The introduction of interactive control feedback loops where data on the subject’s movement affects the virtual environment while at the same time monitoring the subject’s response to the environment are all possible with real time data collection and can be used for both basic research and rehabilitation. Dr. Jim Thomas (Virginia Commonwealth University) has used these concepts to target the fear-avoidance model of low back pain using bi-directional feedback as shown in this video.




Measurement rates and software architecture are extremely important for the successful use of real time data collection.  Earlier I mentioned that the display of visual feedback had to be sufficiently fast as to eliminate the appearance of latency and the underlying collection rate had to be fast enough to satisfy Nyquist.  The ability of the subject to observe, process and react to feedback is one level of specification for display measurement rates.  Processing speeds and monitor refresh rates can also limit the speed at which feedback can be presented.  These measurement rates are “display rates”.  To make real time data collection usable for research, the underlying collection rate must be much faster than the display rate.  A good ground rule is to insist that the collection rate be the same as used in post processing data collections.  For example, force plate data or EMG data, if normally collected at 1000hz or 2000 hz, should still be collected at 1000 or 2000hz in a realtime setting.

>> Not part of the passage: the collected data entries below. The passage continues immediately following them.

-- ==== Sys2Proof/Laws/State.lean ====
section
/-! SUPPORT. What each update of a table entry, of the writer and of the tables leaves as it was: one lemma for each
field of `Tables` and `State` and each update, so that no proof unfolds a record update. -/

-- One theorem at a time: so many small proofs, elaborated side by side, ask for more threads than the check allows.
set_option Elab.async false

namespace Sys2Proof.Machine

/-! ## `Tables.setCab` -/

@[simp] theorem Tables.mode_setCab (u : Tables) (c : Cab) (e : CabEntry) : (u.setCab c e).mode = u.mode := rfl
@[simp] theorem Tables.ready_setCab (u : Tables) (c : Cab) (e : CabEntry) : (u.setCab c e).ready = u.ready := rfl
@[simp] theorem Tables.key_setCab (u : Tables) (c : Cab) (e : CabEntry) : (u.setCab c e).key = u.key := rfl
@[simp] theorem Tables.active_setCab (u : Tables) (c : Cab) (e : CabEntry) : (u.setCab c e).active = u.active := rfl
@[simp] theorem Tables.apply_setCab (u : Tables) (c : Cab) (e : CabEntry) : (u.setCab c e).apply = u.apply := rfl
@[simp] theorem Tables.lock_setCab (u : Tables) (c : Cab) (e : CabEntry) : (u.setCab c e).lock = u.lock := rfl
@[simp] theorem Tables.clock_setCab (u : Tables) (c : Cab) (e : CabEntry) : (u.setCab c e).clock = u.clock := rfl
@[simp] theorem Tables.synced_setCab (u : Tables) (c : Cab) (e : CabEntry) : (u.setCab c e).synced = u.synced := rfl
@[simp] theorem Tables.advancing_setCab (u : Tables) (c : Cab) (e : CabEntry) : (u.setCab c e).advancing = u.advancing := rfl
@[simp] theorem Tables.lastConsumed_setCab (u : Tables) (c : Cab) (e : CabEntry) : (u.setCab c e).lastConsumed = u.lastConsumed := rfl
@[simp] theorem Tables.genLow_setCab (u : Tables) (c : Cab) (e : CabEntry) : (u.setCab c e).genLow = u.genLow := rfl
@[simp] theorem Tables.genHigh_setCab (u : Tables) (c : Cab) (e : CabEntry) : (u.setCab c e).genHigh = u.genHigh := rfl
@[simp] theorem Tables.groups_setCab (u : Tables) (c : Cab) (e : CabEntry) : (u.setCab c e).groups = u.groups := rfl
@[simp] theorem Tables.strings_setCab (u : Tables) (c : Cab) (e : CabEntry) : (u.setCab c e).strings = u.strings := rfl
@[simp] theorem Tables.visits_setCab (u : Tables) (c : Cab) (e : CabEntry) : (u.setCab c e).visits = u.visits := rfl
@[simp] theorem Tables.orders_setCab (u : Tables) (c : Cab) (e : CabEntry) : (u.setCab c e).orders = u.orders := rfl
@[simp] theorem Tables.spent_setCab (u : Tables) (c : Cab) (e : CabEntry) : (u.setCab c e).spent = u.spent := rfl
@[simp] theorem Tables.recalling_setCab (u : Tables) (c : Cab) (e : CabEntry) : (u.setCab c e).recalling = u.recalling := rfl
@[simp] theorem Tables.writer_setCab (u : Tables) (c : Cab) (e : CabEntry) : (u.setCab c e).writer = u.writer := rfl

/-! ## `Tables.setGrp` -/

@[simp] theorem Tables.mode_setGrp (u : Tables) (g : Grp) (e : GroupEntry) : (u.setGrp g e).mode = u.mode := rfl
@[simp] theorem Tables.ready_setGrp (u : Tables) (g : Grp) (e : GroupEntry) : (u.setGrp g e).ready = u.ready := rfl
@[simp] theorem Tables.key_setGrp (u : Tables) (g : Grp) (e : GroupEntry) : (u.setGrp g e).key = u.key := rfl
@[simp] theorem Tables.active_setGrp (u : Tables) (g : Grp) (e : GroupEntry) : (u.setGrp g e).active = u.active := rfl
@[simp] theorem Tables.apply_setGrp (u : Tables) (g : Grp) (e : GroupEntry) : (u.setGrp g e).apply = u.apply := rfl
@[simp] theorem Tables.lock_setGrp (u : Tables) (g : Grp) (e : GroupEntry) : (u.setGrp g e).lock = u.lock := rfl
@[simp] theorem Tables.clock_setGrp (u : Tables) (g : Grp) (e : GroupEntry) : (u.setGrp g e).clock = u.clock := rfl
@[simp] theorem Tables.synced_setGrp (u : Tables) (g : Grp) (e : GroupEntry) : (u.setGrp g e).synced = u.synced := rfl
@[simp] theorem Tables.advancing_setGrp (u : Tables) (g : Grp) (e : GroupEntry) : (u.setGrp g e).advancing = u.advancing := rfl
@[simp] theorem Tables.lastConsumed_setGrp (u : Tables) (g : Grp) (e : GroupEntry) : (u.setGrp g e).lastConsumed = u.lastConsumed := rfl
@[simp] theorem Tables.genLow_setGrp (u : Tables) (g : Grp) (e : GroupEntry) : (u.setGrp g e).genLow = u.genLow := rfl
@[simp] theorem Tables.genHigh_setGrp (u : Tables) (g : Grp) (e : GroupEntry) : (u.setGrp g e).genHigh = u.genHigh := rfl
@[simp] theorem Tables.cabs_setGrp (u : Tables) (g : Grp) (e : GroupEntry) : (u.setGrp g e).cabs = u.cabs := rfl
@[simp] theorem Tables.strings_setGrp (u : Tables) (g : Grp) (e : GroupEntry) : (u.setGrp g e).strings = u.strings := rfl
@[simp] theorem Tables.visits_setGrp (u : Tables) (g : Grp) (e : GroupEntry) : (u.setGrp g e).visits = u.visits := rfl
@[simp] theorem Tables.orders_setGrp (u : Tables) (g : Grp) (e : GroupEntry) : (u.setGrp g e).orders = u.orders := rfl
@[simp] theorem Tables.spent_setGrp (u : Tables) (g : Grp) (e : GroupEntry) : (u.setGrp g e).spent = u.spent := rfl
@[simp] theorem Tables.recalling_setGrp (u : Tables) (g : Grp) (e : GroupEntry) : (u.setGrp g e).recalling = u.recalling := rfl
@[simp] theorem Tables.writer_setGrp (u : Tables) (g : Grp) (e : GroupEntry) : (u.setGrp g e).writer = u.writer := rfl

/-! ## `Tables.setStr` -/

@[simp] theorem Tables.mode_setStr (u : Tables) (s : Str) (e : StringEntry) : (u.setStr s e).mode = u.mode := rfl
@[simp] theorem Tables.ready_setStr (u : Tables) (s : Str) (e : StringEntry) : (u.setStr s e).ready = u.ready := rfl
@[simp] theorem Tables.key_setStr (u : Tables) (s : Str) (e : StringEntry) : (u.setStr s e).key = u.key := rfl
@[simp] theorem Tables.active_setStr (u : Tables) (s : Str) (e : StringEntry) : (u.setStr s e).active = u.active := rfl
@[simp] theorem Tables.apply_setStr (u : Tables) (s : Str) (e : StringEntry) : (u.setStr s e).apply = u.apply := rfl
@[simp] theorem Tables.lock_setStr (u : Tables) (s : Str) (e : StringEntry) : (u.setStr s e).lock = u.lock := rfl
@[simp] theorem Tables.clock_setStr (u : Tables) (s : Str) (e : StringEntry) : (u.setStr s e).clock = u.clock := rfl
@[simp] theorem Tables.synced_setStr (u : Tables) (s : Str) (e : StringEntry) : (u.setStr s e).synced = u.synced := rfl
@[simp] theorem Tables.advancing_setStr (u : Tables) (s : Str) (e : StringEntry) : (u.setStr s e).advancing = u.advancing := rfl
@[simp] theorem Tables.lastConsumed_setStr (u : Tables) (s : Str) (e : StringEntry) : (u.setStr s e).lastConsumed = u.lastConsumed := rfl
@[simp] theorem Tables.genLow_setStr (u : Tables) (s : Str) (e : StringEntry) : (u.setStr s e).genLow = u.genLow := rfl
@[simp] theorem Tables.genHigh_setStr (u : Tables) (s : Str) (e : StringEntry) : (u.setStr s e).genHigh = u.genHigh := rfl
@[simp] theorem Tables.cabs_setStr (u : Tables) (s : Str) (e : StringEntry) : (u.setStr s e).cabs = u.cabs := rfl
@[simp] theorem Tables.groups_setStr (u : Tables) (s : Str) (e : StringEntry) : (u.setStr s e).groups = u.groups := rfl
@[simp] theorem Tables.visits_setStr (u : Tables) (s : Str) (e : StringEntry) : (u.setStr s e).visits = u.visits := rfl
@[simp] theorem Tables.orders_setStr (u : Tables) (s : Str) (e : StringEntry) : (u.setStr s e).orders = u.orders := rfl
@[simp] theorem Tables.spent_setStr (u : Tables) (s : Str) (e : StringEntry) : (u.setStr s e).spent = u.spent := rfl
@[simp] theorem Tables.recalling_setStr (u : Tables) (s : Str) (e : StringEntry) : (u.setStr s e).recalling = u.recalling := rfl
@[simp] theorem Tables.writer_setStr (u : Tables) (s : Str) (e : StringEntry) : (u.setStr s e).writer = u.writer := rfl

/-! ## `Tables.setTest` -/

@[simp] theorem Tables.mode_setTest (u : Tables) (s : Str) (t : TestFields) : (u.setTest s t).mode = u.mode := rfl
@[simp] theorem Tables.ready_setTest (u : Tables) (s : Str) (t : TestFields) : (u.setTest s t).ready = u.ready := rfl
@[simp] theorem Tables.key_setTest (u : Tables) (s : Str) (t : TestFields) : (u.setTest s t).key = u.key := rfl
@[simp] theorem Tables.active_setTest (u : Tables) (s : Str) (t : TestFields) : (u.setTest s t).active = u.active := rfl
@[simp] theorem Tables.apply_setTest (u : Tables) (s : Str) (t : TestFields) : (u.setTest s t).apply = u.apply := rfl
@[simp] theorem Tables.lock_setTest (u : Tables) (s : Str) (t : TestFields) : (u.setTest s t).lock = u.lock := rfl
@[simp] theorem Tables.clock_setTest (u : Tables) (s : Str) (t : TestFields) : (u.setTest s t).clock = u.clock := rfl
@[simp] theorem Tables.synced_setTest (u : Tables) (s : Str) (t : TestFields) : (u.setTest s t).synced = u.synced := rfl
@[simp] theorem Tables.advancing_setTest (u : Tables) (s : Str) (t : TestFields) : (u.setTest s t).advancing = u.advancing := rfl
@[simp] theorem Tables.lastConsumed_setTest (u : Tables) (s : Str) (t : TestFields) : (u.setTest s t).lastConsumed = u.lastConsumed := rfl
@[simp] theorem Tables.genLow_setTest (u : Tables) (s : Str) (t : TestFields) : (u.setTest s t).genLow = u.genLow := rfl
@[simp] theorem Tables.genHigh_setTest (u : Tables) (s : Str) (t : TestFields) : (u.setTest s t).genHigh = u.genHigh := rfl
@[simp] theorem Tables.cabs_setTest (u : Tables) (s : Str) (t : TestFields) : (u.setTest s t).cabs = u.cabs := rfl
@[simp] theorem Tables.groups_setTest (u : Tables) (s : Str) (t : TestFields) : (u.setTest s t).groups = u.groups := rfl
@[simp] theorem Tables.visits_setTest (u : Tables) (s : Str) (t : TestFields) : (u.setTest s t).visits = u.visits := rfl
@[simp] theorem Tables.orders_setTest (u : Tables) (s : Str) (t : TestFields) : (u.setTest s t).orders = u.orders := rfl
@[simp] theorem Tables.spent_setTest (u : Tables) (s : Str) (t : TestFields) : (u.setTest s t).spent = u.spent := rfl
@[simp] theorem Tables.recalling_setTest (u : Tables) (s : Str) (t : TestFields) : (u.setTest s t).recalling = u.recalling := rfl
@[simp] theorem Tables.writer_setTest (u : Tables) (s : Str) (t : TestFields) : (u.setTest s t).writer = u.writer := rfl

/-! ## `Tables.setVis` -/

@[simp] theorem Tables.mode_setVis (u : Tables) (t : Con) (v : Visit) : (u.setVis t v).mode = u.mode := rfl
@[simp] theorem Tables.ready_setVis (u : Tables) (t : Con) (v : Visit) : (u.setVis t v).ready = u.ready := rfl
@[simp] theorem Tables.key_setVis (u : Tables) (t : Con) (v : Visit) : (u.setVis t v).key = u.key := rfl
@[simp] theorem Tables.active_setVis (u : Tables) (t : Con) (v : Visit) : (u.setVis t v).active = u.active := rfl
@[simp] theorem Tables.apply_setVis (u : Tables) (t : Con) (v : Visit) : (u.setVis t v).apply = u.apply := rfl
@[simp] theorem Tables.lock_setVis (u : Tables) (t : Con) (v : Visit) : (u.setVis t v).lock = u.lock := rfl
@[simp] theorem Tables.clock_setVis (u : Tables) (t : Con) (v : Visit) : (u.setVis t v).clock = u.clock := rfl
@[simp] theorem Tables.synced_setVis (u : Tables) (t : Con) (v : Visit) : (u.setVis t v).synced = u.synced := rfl
@[simp] theorem Tables.advancing_setVis (u : Tables) (t : Con) (v : Visit) : (u.setVis t v).advancing = u.advancing := rfl
@[simp] theorem Tables.lastConsumed_setVis (u : Tables) (t : Con) (v : Visit) : (u.setVis t v).lastConsumed = u.lastConsumed := rfl
@[simp] theorem Tables.genLow_setVis (u : Tables) (t : Con) (v : Visit) : (u.setVis t v).genLow = u.genLow := rfl
@[simp] theorem Tables.genHigh_setVis (u : Tables) (t : Con) (v : Visit) : (u.setVis t v).genHigh = u.genHigh := rfl
@[simp] theorem Tables.cabs_setVis (u : Tables) (t : Con) (v : Visit) : (u.setVis t v).cabs = u.cabs := rfl
@[simp] theorem Tables.groups_setVis (u : Tables) (t : Con) (v : Visit) : (u.setVis t v).groups = u.groups := rfl
@[simp] theorem Tables.strings_setVis (u : Tables) (t : Con) (v : Visit) : (u.setVis t v).strings = u.strings := rfl
@[simp] theorem Tables.orders_setVis (u : Tables) (t : Con) (v : Visit) : (u.setVis t v).orders = u.orders := rfl
@[simp] theorem Tables.spent_setVis (u : Tables) (t : Con) (v : Visit) : (u.setVis t v).spent = u.spent := rfl
@[simp] theorem Tables.recalling_setVis (u : Tables) (t : Con) (v : Visit) : (u.setVis t v).recalling = u.recalling := rfl
@[simp] theorem Tables.writer_setVis (u : Tables) (t : Con) (v : Visit) : (u.setVis t v).writer = u.writer := rfl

               Another issue is the latency or the time between data actually happening and when it is available for processing and display.  Each separation between the hardware device and the processing of visual data introduces latency.  The only way that we have found to ensure minimal latency and to collect data at high measurement rates is to collect data directly from the underlying hardware.

Questions to ask when evaluating systems
                So Eddie Cramp was right.  There are lots of claims made for real time collection.  To help ensure that your system will result in the benefits you are expecting there are a few questions you should ask and understand before committing to a system.

                What is the system architecture?  Does the software access data directly from the hardware? And at what measurement rate?  Is the measurement rate consistent with the frequency content of the activity being collected?

                Is the system real time or just really fast post processing?  Is data collected, processed, and collected in a repeated sequence? Or just quickly processed at the end of the recording?  Is the processed data available to provide real time feedback during the activity?

                What is the system latency between occurrence of the data and display of feedback?  Is the latency appropriate for the nature of the study?  And more importantly, what is the process for determining the latency?